By Lee Reinsch
Correspondent
DE PERE – With a few nips and tucks still to be done, plans for the two new aquatic facilities in De Pere are coming together.
The most recent De Pere Board of Park Commissioners meeting on April 18 drew residents anticipating plenty of aquatic facility discussion, and the meeting did not disappoint.
Of the three-and-a-quarter-hour meeting, a solid three hours were devoted to the pools.
At issue were differences between the designs residents saw at a March open house, and those released by the city April 12.
The group Save De Pere Pools issued a statement saying before the meeting that the altered designs for the pool at Legion Park released after the open house were “undesirable and unusable for small children, inexperienced swimmers, families with varying ages and multiple swimming abilities.”
Those plans showed Legion Park as smaller and with fewer activities for older kids than plans for VFW.
Director of Parks, Recreation, and Forestry Marty Kosobucki calmed troubled waters over a misunderstanding about available funds and that a costlier VFW facility plan left insufficient funding even to simply replicate the current Legion Park pool facility.
“At the last park board meeting, one question was about the referendum and the budget for the pool, and that caused a little confusion,” Kosobucki said.
He said a stated dollar figure of $12 million for the two pools was simply a number that the city administrator came up with for what the referendum could cover.
“It was not intended to give a benchmark,” Kosobucki said. “There’s no budget and no set amount.”
Last November, De Pere voters passed a referendum that raises property taxes about 7 percent, garnering approximately $900,000 per year for an indefinite number of years, to build and operate two new pool facilities to replace those at VFW and Legion parks.
Representatives from GRAEF took questions and feedback, and the board discussed what might be subtracted or postponed to reduce costs, and whether some features could be put in later once sponsors come to the fore.
The GRAEF representatives said amenities such as climbing walls are fairly easy to retrofit, as are diving boards, as long as the concrete slab is prepared with that in mind.

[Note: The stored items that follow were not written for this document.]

-- ==== Sys2Proof/Machine/Calib.lean ====
section
/-! DEFINITION. Trims: selection, plausibility, the start-up ramp, trim verification and restoration
(09_calibration). A channel k of 0 to 33 here is channel k + 1 of the spec. -/

namespace Sys2Proof.Machine

/-! ### Selection (R257, R258, R260, R270) -/

/-- R260, R270: the first check a generation fails, and its first failing trim; cause 0 when it passes. -/
def trimJudge (o : OtpSt) (g : Nat) : Nat × Nat :=
  let ws := genWords o 1 g
  if !genUsed o 1 g then (1, 0)
  else if ws.getD 0 0 != genHeader 1 g then (5, 0)
  else if !crcOk ws then (2, 0)
  else trimFail ws

/-- A one-bit map of the two generations. -/
def twoBits (p : Nat → Bool) : Nat := (if p 0 then 1 else 0) + (if p 1 then 2 else 0)

/-- R260, at step 4: the selection; coarse and reference trims in force, primary trims latched as targets, primary
DACs at mid-scale. -/
def trimSelect (o : OtpSt) : CalSt :=
  let j1 := trimJudge o 1
  let j0 := trimJudge o 0
  let base : CalSt := {
    genCrc := twoBits (fun g => crcOk (genWords o 1 g)), genPlaus := twoBits (fun g => (trimJudge o g).1 == 0)
    cause1 := j1.1, trim1 := j1.2, cause0 := j0.1, trim0 := j0.2 }
  let use (g st : Nat) : CalSt :=
    let ws := genWords o 1 g
    { base with status := st, gen := g
                ofsT := (List.range 34).map (trimOfs ws), gainT := (List.range 34).map (trimGain ws)
                cOfs := (List.range 4).map (trimCOfs ws), cGain := (List.range 4).map (trimCGain ws)
                refA := trimRefA ws, refB := trimRefB ws }
  if j1.1 = 0 then use 1 0
  else if j0.1 = 0 then use 0 (if genUsed o 1 1 then 1 else 0)
  else base

/-- R261: what the selection raises, at core release. -/
def calRelease (s : State) : State :=
  let s1 := { s with cal := { s.cal with checkDue := true, ramp := false } }
  if s.cal.status = 2 then stand srcTrimInvalid true s1
  else if s.cal.status = 1 then raise srcTrimFallback s1 else s1

/-! ### The ramp (R262, R263) -/

/-- One LSB toward the target. -/
def stepTo (t c : Nat) : Nat := if c < t then c + 1 else if t < c then c - 1 else c

/-- Distance of two codes. -/
def dist (a b : Nat) : Nat := (a - b) + (b - a)

/-- Distance of channel `k`'s two codes from their targets, the larger. -/
def chanLeft (c : CalSt) (k : Nat) : Nat :=
  max (dist (c.ofs.getD k 512) (c.ofsT.getD k 512)) (dist (c.gain.getD k 2048) (c.gainT.getD k 2048))

/-- The largest distance of a primary DAC from its target. -/
def rampLeft (c : CalSt) : Nat := (List.range 34).foldl (fun m k => max m (chanLeft c k)) 0

/-- The chosen channels one step nearer their targets. -/
def stepChans (p : Nat → Bool) (c : CalSt) : CalSt :=
  { c with ofs := (List.range 34).map (fun k => if p k then stepTo (c.ofsT.getD k 512) (c.ofs.getD k 512) else c.ofs.getD k 512)
           gain := (List.range 34).map (fun k => if p k then stepTo (c.gainT.getD k 2048) (c.gain.getD k 2048) else c.gain.getD k 2048) }

/-- The latched targets agree with the selected generation. -/
def targetsHeld (s : State) : Bool :=
  s.cal.status == 2 ||
  (let ws := genWords s.otp 1 s.cal.gen
   s.cal.ofsT == (List.range 34).map (trimOfs ws) && s.cal.gainT == (List.range 34).map (trimGain ws))

/-- The targets latched again from OTP. -/
def relatch (s : State) : CalSt :=
  if s.cal.status = 2 then s.cal
  else
    let ws := genWords s.otp 1 s.cal.gen
    { s.cal with ofsT := (List.range 34).map (trimOfs ws), gainT := (List.range 34).map (trimGain ws) }

/-- R263: UNTRIMMED, with every DAC at mid-scale in one step. -/
def untrim (c : CalSt) : CalSt :=
  { c with status := 2, gen := 0, ofsT := List.replicate 34 512, gainT := List.replicate 34 2048
           ofs := List.replicate 34 512, gain := List.replicate 34 2048, cOfs := List.replicate 4 128
           cGain := List.replicate 4 128, refA := 512, refB := 512 }

/-- R262, R263: the first boundary after core release. `diff` counts the comparisons that find a difference. -/
def rampCheck (diff : Nat) (s : State) : State :=
  let c0 := { s.cal with checkDue := false }
  let s1 :=
    if 2 ≤ diff && s.cal.status != 2 then stand srcTrimInvalid true { s with cal := untrim c0 }
    else if diff = 1 || !targetsHeld s then { s with cal := { relatch s with checkDue := false } }
    else { s with cal := c0 }
  if rampLeft s1.cal = 0 then { s1 with sys := { s1.sys with rampDone := true } }
  else { s1 with cal := { s1.cal with ramp := true } }

/-- R262: a step of the start-up ramp, and its end. -/
def rampStep (s : State) : State :=
  let c := stepChans (fun _ => true) s.cal
  if rampLeft c = 0 then { s with cal := { c with ramp := false }, sys := { s.sys with rampDone := true } }
  else { s with cal := c }

/-! ### Restoration (R266) -/

/-- A DAC of a trim index set to a code. -/
def dacSet (c : CalSt) (i v : Nat) : CalSt :=
  if i = 0 then c
  else if i ≤ 0x22 then { c with ofs := c.ofs.set (i - 1) v }
  else if 0x41 ≤ i ∧ i ≤ 0x62 then { c with gain := c.gain.set (i - 0x41) v }
  else if 0x80 ≤ i ∧ i ≤ 0x83 then { c with cOfs := c.cOfs.set (i - 0x80) v }
  else if 0x88 ≤ i ∧ i ≤ 0x8B then { c with cGain := c.cGain.set (i - 0x88) v }
  else if i = 0x90 then { c with refA := v }
  else if i = 0x91 then { c with refB := v } else c

/-- The code a DAC holds. -/
def dacGet (c : CalSt) (i : Nat) : Nat :=
  if i ≤ 0x22 then c.ofs.getD (i - 1) 512
  else if i ≤ 0x62 then c.gain.getD (i - 0x41) 2048
  else if i ≤ 0x83 then c.cOfs.getD (i - 0x80) 128
  else if i ≤ 0x8B then c.cGain.getD (i - 0x88) 128
  else if i = 0x90 then c.refA else c.refB

/-- The cell of a primary DAC of cells 1 to 32 (1-based), or none. -/
def dacCell (i : Nat) : Option Nat :=
  if 1 ≤ i ∧ i ≤ 32 then some i else if 0x41 ≤ i ∧ i ≤ 0x60 then some (i - 0x40) else none

/-- The target of a primary DAC. -/
def dacTarget (c : CalSt) (i : Nat) : Nat := if i ≤ 0x22 then c.ofsT.getD (i - 1) 512 else c.gainT.getD (i - 0x41) 2048

/-- R168, R266: the cells of the DACs `is` lose their history. -/
def cellsForget (is : List Nat) (s : State) : State :=
  let cells := is.filterMap dacCell
  { s with meas := { s.meas with cells := s.meas.cells.zipIdx.map (fun e =>
      if cells.contains (e.2 + 1) then cellDiscard e.1 else e.1) } }

/-- R266 at a boundary: restoring ramps by one step, other DACs reloaded, and the results that are not published. A ramp that
makes its 17th step costs its cell the history. -/
def restoreStep (s : State) : State :=
  let ws := genWords s.otp 1 s.cal.gen
  let c1 := s.cal.repair.foldl (fun c i => dacSet c i (stepTo (dacTarget c i) (dacGet c i))) s.cal
  let left := s.cal.repair.filter (fun i => dacGet c1 i != dacTarget c1 i)
  let c2 := s.cal.reload.foldl (fun c i => dacSet c i (trimStored ws i)) c1
  let both := s.cal.reload.any (fun i => i == 0x21 || i == 0x22 || i == 0x61 || i == 0x62 || i == 0x90)
  let every := s.cal.reload.contains 0x90
  let cells := left.filterMap dacCell
  let run (i : Nat) : Nat := (s.cal.rampRun.lookup i).getD 0 + 1
  cellsForget (s.cal.repair.filter (fun i => run i == 17)) { s with cal := { c2 with
    repair := left, reload := [], rampRun := left.map (fun i => (i, run i)), holdAux := if both then 3 else 0
    holdCells := if every then BitVec.allOnes 32 else mapBits 32 (fun n => cells.contains (n + 1)) } }

/-- R262, R263, R266: the trims at a stitch boundary. -/
def calBoundary (diff : Nat) (s : State) : State :=
  let s1 := if s.cal.checkDue then rampCheck diff s else if s.cal.ramp then rampStep s else s
  if s1.cal.repair.isEmpty && s1.cal.reload.isEmpty then
    { s1 with cal := { s1.cal with holdCells := 0, holdAux := 0, rampRun := [] } } else restoreStep s1

/-! ### Verification (R264, R265) -/

/-- R264: a verification has run one more stitch; or, its 1024 stitches over, the one in which its last results are
published. -/
def verifyTick (d : DiagSt) : DiagSt :=
  match d.tvLeft with
  | some 0 => { d with tvOver := true }
  | some (n + 1) => { d with tvLeft := some n }
  | none => d

/-- R265: the published results of the stitch that ended, one of the 1024, enter the verification. -/
def verifyCount (s : State) : State :=
  match s.diag.tvLeft with
  | some k =>
    if k < 1024 && !s.diag.tvOver then
      let d := s.diag
      let d1 := { d with tvCellN := (List.range 32).map (fun n =>
        if (s.meas.cells.getD n {}).stale then d.tvCellN.getD n 0 else d.tvCellN.getD n 0 + 1) }
      { s with diag := match s.meas.sumEval with
        | some (x, _) => { d1 with tvSum := d.tvSum + x, tvN := d.tvN + 1
                                   tvVstk := d.tvVstk + (match s.meas.res.stack with | some a => (stackUv s a).toNat | none => 0) }
        | none => d1 }
    else s
  | none => s

/-- R265: the OTP image check. -/
def otpImageOk (readsGood : Bool) (s : State) : Bool :=
  readsGood && s.cal.status != 2 && (trimJudge s.otp s.cal.gen).1 == 0 && targetsHeld s

/-- R265, R266: the DACs whose readback differs from the selected generation; a moving one is judged by its target. -/
def dacWrong (s : State) : List Nat :=
  let ws := genWords s.otp 1 s.cal.gen
  trimIndices.filter (fun i =>
    let moving := s.cal.repair.contains i || (s.cal.ramp && decide (i ≤ 0x62))
    (if moving then dacTarget s.cal i else dacGet s.cal i) != trimStored ws i)

/-- R265: the cells evaluated for their offset residual. -/
def ofsEvaluated (s : State) : List Nat :=
  (List.range 32).filter (fun n => populated s n && decide (896 ≤ s.diag.tvCellN.getD n 0))

/-- R265: the cell with the largest |residual| of a list, and that residual. DESIGN CHOICE (log 82): of equal ones the lowest. -/
def ofsWorst (means : List Int) (l : List Nat) : Nat × Nat :=
  l.foldl (fun m n =>
    let r := (means.getD n 0).natAbs
    if m.1 = 0 || decide (m.2 < r) then (n + 1, r) else m) (0, 0)

/-- The stack-sum check of R265; with no evaluated stitch it has no stated result, a free value (log 23). DESIGN CHOICE (log 82): VSTK
of its limit is the mean over the evaluated stitches. -/
def tvSumOk (s : State) : Bool × State :=
  let d := s.diag
  if d.tvN = 0 then
    let (w, s1) := drawFree s
    (bit w 0, s1)
  else (decide (1000 * d.tvSum.natAbs ≤ d.tvVstk + 10000000 * d.tvN), s)

/-- R265, R266: the end of a trim verification. -/
def trimVerify (dacRead : List (Nat × Nat)) (means : List Int) (readsGood : Bool) (s0 : State) : State :=
  let s := { s0 with cal := dacRead.foldl (fun c e => dacSet c e.1 e.2) s0.cal }
  let otpOk := otpImageOk readsGood s
  let wrong := if s.cal.status = 2 then [] else dacWrong s
  let dacOk := s.cal.status != 2 && wrong.isEmpty
  let ev := ofsEvaluated s
  let badCells := ev.filter (fun n => decide (150 < (means.getD n 0).natAbs))
  let worst := ofsWorst means ev
  let (sumOk, s1) := tvSumOk s
  let cells := wrong.filterMap dacCell
  let pass := otpOk && dacOk && badCells.isEmpty && sumOk
  let c := { s1.cal with
    tvSt := stitch s1, sumOk := sumOk, ofsOk := badCells.isEmpty, dacOk := dacOk, otpOk := otpOk
    result := if pass then 1 else 2, tvFail := mapBits 32 (fun n => badCells.contains n || cells.contains (n + 1))
    resIdx := worst.1, res := min worst.2 0xFFFF
    repair := if otpOk then
        s1.cal.repair ++ wrong.filter (fun i => (dacCell i).isSome && !s1.cal.repair.contains i) else s1.cal.repair
    reload := if otpOk then s1.cal.reload ++ wrong.filter (fun i => (dacCell i).isNone) else s1.cal.reload }
  let s2 := { s1 with cal := c, diag := { s1.diag with tvLeft := none } }
  raiseIf (!badCells.isEmpty || !sumOk) srcTrimVerifyFail (raiseIf (!otpOk || !dacOk) srcTrimUpset s2)

/-- A verification that has run its 1024 stitches ends once the last of them is published, or its publication is missed. DESIGN CHOICE
(log 80): it ends with its command, however late; no boundary catches it up, since only the command carries its readings. -/
def verifyDue (dacRead : List (Nat × Nat)) (means : List Int) (readsGood : Bool) (s : State) : State :=
  if s.diag.tvLeft = some 0 && (s.meas.published || s.diag.tvOver) then trimVerify dacRead means readsGood s else s

/-- TRIM_VERIFY_END (R265, R266). -/
def execTrimVerifyEnd (dacRead : List (Nat × Nat)) (chopMeans : List Int) (otpReadsGood : Bool) (s : State) : Out :=
  done (verifyDue dacRead chopMeans otpReadsGood s)

/-- R264: a change of mode or a start abandons a verification. DESIGN CHOICE (log 80): also one accepted and not yet begun. DESIGN
CHOICE (log 82): also one past its 1024th stitch that has not ended, and the other results stay those of the verification before. -/
def verifyAbandon (s : State) : State :=
  if s.diag.tvLeft.isSome || s.diag.tvPend then
    { s with diag := { s.diag with tvLeft := none, tvPend := false }
             cal := { s.cal with result := 3, tvSt := stitch s } } else s

end Sys2Proof.Machine
end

Alderman Ryan Jennings motioned the VFW plans do not include the half-meter diving board, but leave space for a future installation, bringing the number of diving boards at VFW down to two: a one-meter and a three-meter board.
“The third diving board adds a whole extra staff person and would be easy to add later,” Jennings said.
But one alderman urged the commissioners not to sacrifice today only to pay tomorrow.
“The cost goes up in the future, so we should do it the way we want it today,” said Alderman Dean Raasch.
Among the changes:
• Extending Legion’s design west several feet to add more room to the toddler pool.
• Adding a half-meter diving board at Legion.
• Adding a sidewalk around the Legion facility.
• Removing the half-meter diving board at VFW.
• Adding a spot for a veterans memorial at the entrance to the VFW pool facility.
Kosobucki said the board made recommendations, but gave GRAEF some leeway to “think outside the box to accomplish what they (the community) were hoping for.”